Wie sich Hauptmann fühlte hatte er in seinen Aufzeichnungen festgehalten. Er schwankte zwischen großer Liebelei und nüchternem Realismus. So blickte er verächtlich auf die einfachen Wohnverhältnisse der beiden Frauen und beschrieb seinen Ekel darüber, wie man so leben könne. Für Hauptmann, der in ansehnlichem Luxus lebte, waren die privaten Lebensumstände von Mutter und Tochter unverständlich. Auch nannte er Ida in seinen Aufzeichnungen Hure. Andererseits schickte er aber der jungen Schauspielerin gefühlvolle Zeilen. Zärtlich nannte er sie Idinka.

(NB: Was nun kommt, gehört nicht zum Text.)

@[simp] theorem setOwn_ct (s : State) (a : Byte) : (s.setOwn a).ct = s.ct := by unfold setOwn; split <;> rfl
@[simp] theorem setOwn_slu (s : State) (a : Byte) : (s.setOwn a).slu = s.slu := by unfold setOwn; split <;> rfl
@[simp] theorem setOwn_dle (s : State) (a : Byte) : (s.setOwn a).dle = s.dle := by unfold setOwn; split <;> rfl
@[simp] theorem setOwn_rlu (s : State) (a : Byte) : (s.setOwn a).rlu = s.rlu := by unfold setOwn; split <;> rfl
@[simp] theorem setOwn_lau (s : State) (a : Byte) : (s.setOwn a).lau = s.lau := by unfold setOwn; split <;> rfl
@[simp] theorem setOwn_fdu (s : State) (a : Byte) : (s.setOwn a).fdu = s.fdu := by unfold setOwn; split <;> rfl
@[simp] theorem setOwn_llc (s : State) (a : Byte) : (s.setOwn a).llc = s.llc := by unfold setOwn; split <;> rfl
@[simp] theorem setOwn_fsc (s : State) (a : Byte) : (s.setOwn a).fsc = s.fsc := by unfold setOwn; split <;> rfl
@[simp] theorem setOwn_sst (s : State) (a : Byte) : (s.setOwn a).sst = s.sst := by unfold setOwn; split <;> rfl
@[simp] theorem setOwn_pending (s : State) (a : Byte) : (s.setOwn a).pending = s.pending := by unfold setOwn; split <;> rfl

@[simp] theorem shednLevel_ct (s : State) (high : Bool) : (s.shednLevel high).ct = s.ct := by unfold shednLevel; split <;> rfl
@[simp] theorem shednLevel_slu (s : State) (high : Bool) : (s.shednLevel high).slu = s.slu := by unfold shednLevel; split <;> rfl
@[simp] theorem shednLevel_dle (s : State) (high : Bool) : (s.shednLevel high).dle = s.dle := by unfold shednLevel; split <;> rfl
@[simp] theorem shednLevel_rlu (s : State) (high : Bool) : (s.shednLevel high).rlu = s.rlu := by unfold shednLevel; split <;> rfl
@[simp] theorem shednLevel_lau (s : State) (high : Bool) : (s.shednLevel high).lau = s.lau := by unfold shednLevel; split <;> rfl
@[simp] theorem shednLevel_fdu (s : State) (high : Bool) : (s.shednLevel high).fdu = s.fdu := by unfold shednLevel; split <;> rfl
@[simp] theorem shednLevel_llc (s : State) (high : Bool) : (s.shednLevel high).llc = s.llc := by unfold shednLevel; split <;> rfl
@[simp] theorem shednLevel_sst (s : State) (high : Bool) : (s.shednLevel high).sst = s.sst := by unfold shednLevel; split <;> rfl
@[simp] theorem shednLevel_zbi (s : State) (high : Bool) : (s.shednLevel high).zbi = s.zbi := by unfold shednLevel; split <;> rfl
@[simp] theorem shednLevel_pending (s : State) (high : Bool) : (s.shednLevel high).pending = s.pending := by unfold shednLevel; split <;> rfl

@[simp] theorem observe_ct (s : State) (high : Bool) : (s.observe high).ct = s.ct := rfl
@[simp] theorem observe_slu (s : State) (high : Bool) : (s.observe high).slu = s.slu := rfl
@[simp] theorem observe_dle (s : State) (high : Bool) : (s.observe high).dle = s.dle := rfl
@[simp] theorem observe_rlu (s : State) (high : Bool) : (s.observe high).rlu = s.rlu := rfl
@[simp] theorem observe_lau (s : State) (high : Bool) : (s.observe high).lau = s.lau := rfl
@[simp] theorem observe_fdu (s : State) (high : Bool) : (s.observe high).fdu = s.fdu := rfl
@[simp] theorem observe_llc (s : State) (high : Bool) : (s.observe high).llc = s.llc := rfl
@[simp] theorem observe_sst (s : State) (high : Bool) : (s.observe high).sst = s.sst := rfl
@[simp] theorem observe_zbi (s : State) (high : Bool) : (s.observe high).zbi = s.zbi := rfl
@[simp] theorem observe_pending (s : State) (high : Bool) : (s.observe high).pending = s.pending := rfl

@[simp] theorem lineLow_ct (s : State) : s.lineLow.ct = s.ct := by unfold lineLow; split <;> simp
@[simp] theorem lineLow_slu (s : State) : s.lineLow.slu = s.slu := by unfold lineLow; split <;> simp
@[simp] theorem lineLow_dle (s : State) : s.lineLow.dle = s.dle := by unfold lineLow; split <;> simp
@[simp] theorem lineLow_rlu (s : State) : s.lineLow.rlu = s.rlu := by unfold lineLow; split <;> simp
@[simp] theorem lineLow_lau (s : State) : s.lineLow.lau = s.lau := by unfold lineLow; split <;> simp
@[simp] theorem lineLow_sst (s : State) : s.lineLow.sst = s.sst := by unfold lineLow; split <;> simp
@[simp] theorem lineLow_zbi (s : State) : s.lineLow.zbi = s.zbi := by unfold lineLow; split <;> simp
@[simp] theorem lineLow_pending (s : State) : s.lineLow.pending = s.pending := by unfold lineLow; split <;> simp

Hauptmann war von quälender Eifersucht befallen und verlangte von Ida immer wieder Auskunft über deren vergangene Liebschaften. Trotz seiner Liebe zu Ida Orloff, ließ er die Schauspielerin nicht an seine literarischen Vorstellungen und Pläne teilhaben. Und gerade das erwartete die Schauspielerin von ihm, weil sie begierig war, sich selber weiter zu entwickeln. Hauptmann war mehr daran interessiert, Ida Orloff aus ihren einfachen Lebensumständen zu “befreien”. Hauptmann ähnelte mit seinen Vorstellungen der Figur des Professor Unrath. Man sieht Hauptmann wie in der Figur des alten, liebestollen Mannes in einer Tragikomödie.

Im Frühjahr 1906 erkrankte Hauptmann und zog auf Anraten seiner Frau Margarete nach Agnetendorf, um sich zu kurieren. Zwischen den beiden Liebenden begann ein reger Briefwechsel, wobei Ida Orloff in ihren Briefen darauf drängte, dass sich Hauptmann zu ihrem Verhältnisse bekennen sollte. Margarete Hauptmann unternahm nichts gegen den regen Briefverkehr. Sie spekulierte darauf, dass die räumliche Distanz das Verhältnis abkühlen lassen würde.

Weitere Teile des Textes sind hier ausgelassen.